Items from a data source:
/-- A thread after its arrival (R158, R400, R403, R436): the region closes, the step count rises unless a STEP stands in
the group, which gives the SNUM; a waiting thread stays at the instruction; a cut stops it. -/
def arrived (tick : Nat) (asked : GridHold) (wait : Option Wait) (t : Thread) : Thread :=
  let step := t.hints.bind (·.step)
  let snum := step.getD 0xFFFFFF
  let t1 := t.advance tick false none
  let t2 := { t1 with rentry := t1.pc, rcount := t.rcount + 1, rgen := t1.gen, rspan := t1.span
                      steps := if step.isSome then t.steps else t.steps + 1, snum := snum }
  let t3 := if cutStops asked t2.steps then { t2 with halt := .cut snum } else t2
  match wait with
  | some w => { t3 with pc := t.pc, wait := w }
  | none => t3

/-- A barrier instruction (R398 to R403). `waits`: BAR and CBAR. -/
def execBarrier (cl waits : Bool) (bn : BitVec 10) (x : BitVec 8) (s : State) : Res :=
  let r := (s.gridOf (s.group s.leadGroup).blk).launch
  let n := bn.toNat
  onThreads s .base .no ([(4, decide ((if cl then r.nCBar else r.nBar) ≤ n) || lastOf x || decide (codeOf x < 100)), qWait s (codeOf x)] ++
      hintChecks s.lead false false false) fun s =>
    if (!waits && counterFull s (·.nColl)) || releaseWaits s then s else
    let b := (s.group s.leadGroup).blk
    let count := fun k => if codeOf x = 126 then none
      else some (srcValue s k (s.thread k) false (codeOf x)).toNat
    let a := arriveAll s b cl n s.enabled count
    match a.2.2 with
    | e :: es => barFault s b cl n (e :: es) count
    | [] =>
      let phaseOf := fun k => ((a.2.1.find? fun e => e.1 == k).map (·.2)).getD 0
      let asked := s.cutAsked b
      -- the clocks of the threads that have released move on
      let s1 := if s.enabled.isEmpty then s else
        setBar { s with order := (s.enabled.map (tidOf s)).foldl Order.tick s.order } b cl n a.1
      let go := fun (k : Nat) (t : Thread) =>
        arrived s.now asked (if waits && t.enabled then some (.bar cl n (phaseOf k)) else none) t
      let collect := fun (g : Nat) (y : Group) =>
        let ph := (a.2.1.filter fun e => grpOf e.1 == g).map (·.2)
        { y with nColl := y.nColl + 1
                 coll := y.coll ++ [{ cluster := cl, bar := n, first := leastOf 0 ph, phase := ph.foldl max 0 }] }
      let s2 := { s1 with threads := tabOver s1.threads s.members go }
      settleRuns (if waits then s2
        else { s2 with groups := tabOver s2.groups (s.enabled.map grpOf).eraseDups collect }) s.members

/-- BAR (R398). -/
def execBar (b : BitVec 10) (x : BitVec 8) (s : State) : Res := execBarrier false true b x s
/-- BARA (R398). -/
def execBara (b : BitVec 10) (x : BitVec 8) (s : State) : Res := execBarrier false false b x s
/-- CBAR (R398). -/
def execCbar (b : BitVec 10) (x : BitVec 8) (s : State) : Res := execBarrier true true b x s
/-- CBARA (R398). -/
def execCbara (b : BitVec 10) (x : BitVec 8) (s : State) : Res := execBarrier true false b x s

/-- What the phases from `lo` to `hi` released, of those that have completed. -/
def pastView (past : List (Nat × View)) (lo hi : Nat) : View :=
  (past.filter fun e => decide (lo ≤ e.1) && decide (e.1 ≤ hi)).foldl (fun v e => joinView v e.2) []

/-- A collective addition when phases below `ph` of a barrier have completed. -/
def Phase.settle (p : Phase) (cl : Bool) (n ph : Nat) (past : List (Nat × View)) : Phase :=
  if p.cluster == cl && p.bar == n then
    { p with done := decide (p.phase < ph), hb := joinView p.hb (pastView past p.first p.phase) }
  else p

/-- Collective additions complete in the order counted (R376); a completed one is logged for the WAITs that depart from its
phase (R397). -/
def Group.settleColl (g : Group) (cl : Bool) (n ph : Nat) (past : List (Nat × View)) : Group :=
  let l := g.coll.map fun p => p.settle cl n ph past
  let out := l.takeWhile (·.done)
  let rest := l.dropWhile (·.done)
  { g with coll := rest, nColl := rest.length
           ops := out.foldl (fun o p => logOp o { cls := .coll, tag := if p.cluster then 1 else 0, hb := p.hb }) g.ops }

/-- The phases of a barrier that have completed (R400): their waiting threads acquire what the arrivals released and depart, unless
their group is stopped or a cut or a save holds them; collective additions complete. A live-count phase that exits have
completed ends first (R399). -/
def settleBarrier (s : State) (b : Nat) (cl : Bool) (n : Nat) : State :=
  let x0 := getBar s b cl n
  let x := if x0.full (barLive s b cl) then x0.nextPhase else x0
  let s1 := if x = x0 ∧ x.past = [] then s else setBar s b cl n { x with past := [] }
  let gs := (barBlocks s1 b cl).flatMap s1.groupsOf
  let due := fun (k : Nat) => match (s1.thread k).wait with
    | .bar c m p => if c == cl && m == n && decide (p < x.phase) then some p else none
    | _ => none
  let out := gs.flatMap s1.liveOf |>.filterMap fun k => (due k).map fun p => (k, p)
  let go := fun (k : Nat) (t : Thread) => if s1.stopped (grpOf k) || t.halt != .none then t
    else { t with wait := .none, pc := t.pc + 4, since := s1.cycleOf k }
  { s1 with
    threads := tabOver s1.threads (out.map (·.1)) go
    groups := tabOver s1.groups gs fun _ g => g.settleColl cl n x.phase x.past
    order := out.foldl (fun o e => o.acquire (barInst s1 b cl) (tidOf s1 e.1) (pastView x.past e.2 e.2)) s1.order }

/-- BARRIER_PHASE_COMPLETE (R399, R400). -/
def execBarrierPhaseComplete (b : Nat) (cl : Bool) (n : Nat) (s : State) : Res :=
  if (tabGet s.blocks b).isSome then .next (settleBarrier s b cl n) else .next s

end Sys2Proof.Machine
end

» Task statement
Emit an exact copy of the lines spanning the start of the records to the line containing "let t1 := t.advance tick false none", inclusive, and no other output.

» Solution to this task
/-- A thread after its arrival (R158, R400, R403, R436): the region closes, the step count rises unless a STEP stands in
the group, which gives the SNUM; a waiting thread stays at the instruction; a cut stops it. -/
def arrived (tick : Nat) (asked : GridHold) (wait : Option Wait) (t : Thread) : Thread :=
  let step := t.hints.bind (·.step)
  let snum := step.getD 0xFFFFFF
  let t1 := t.advance tick false none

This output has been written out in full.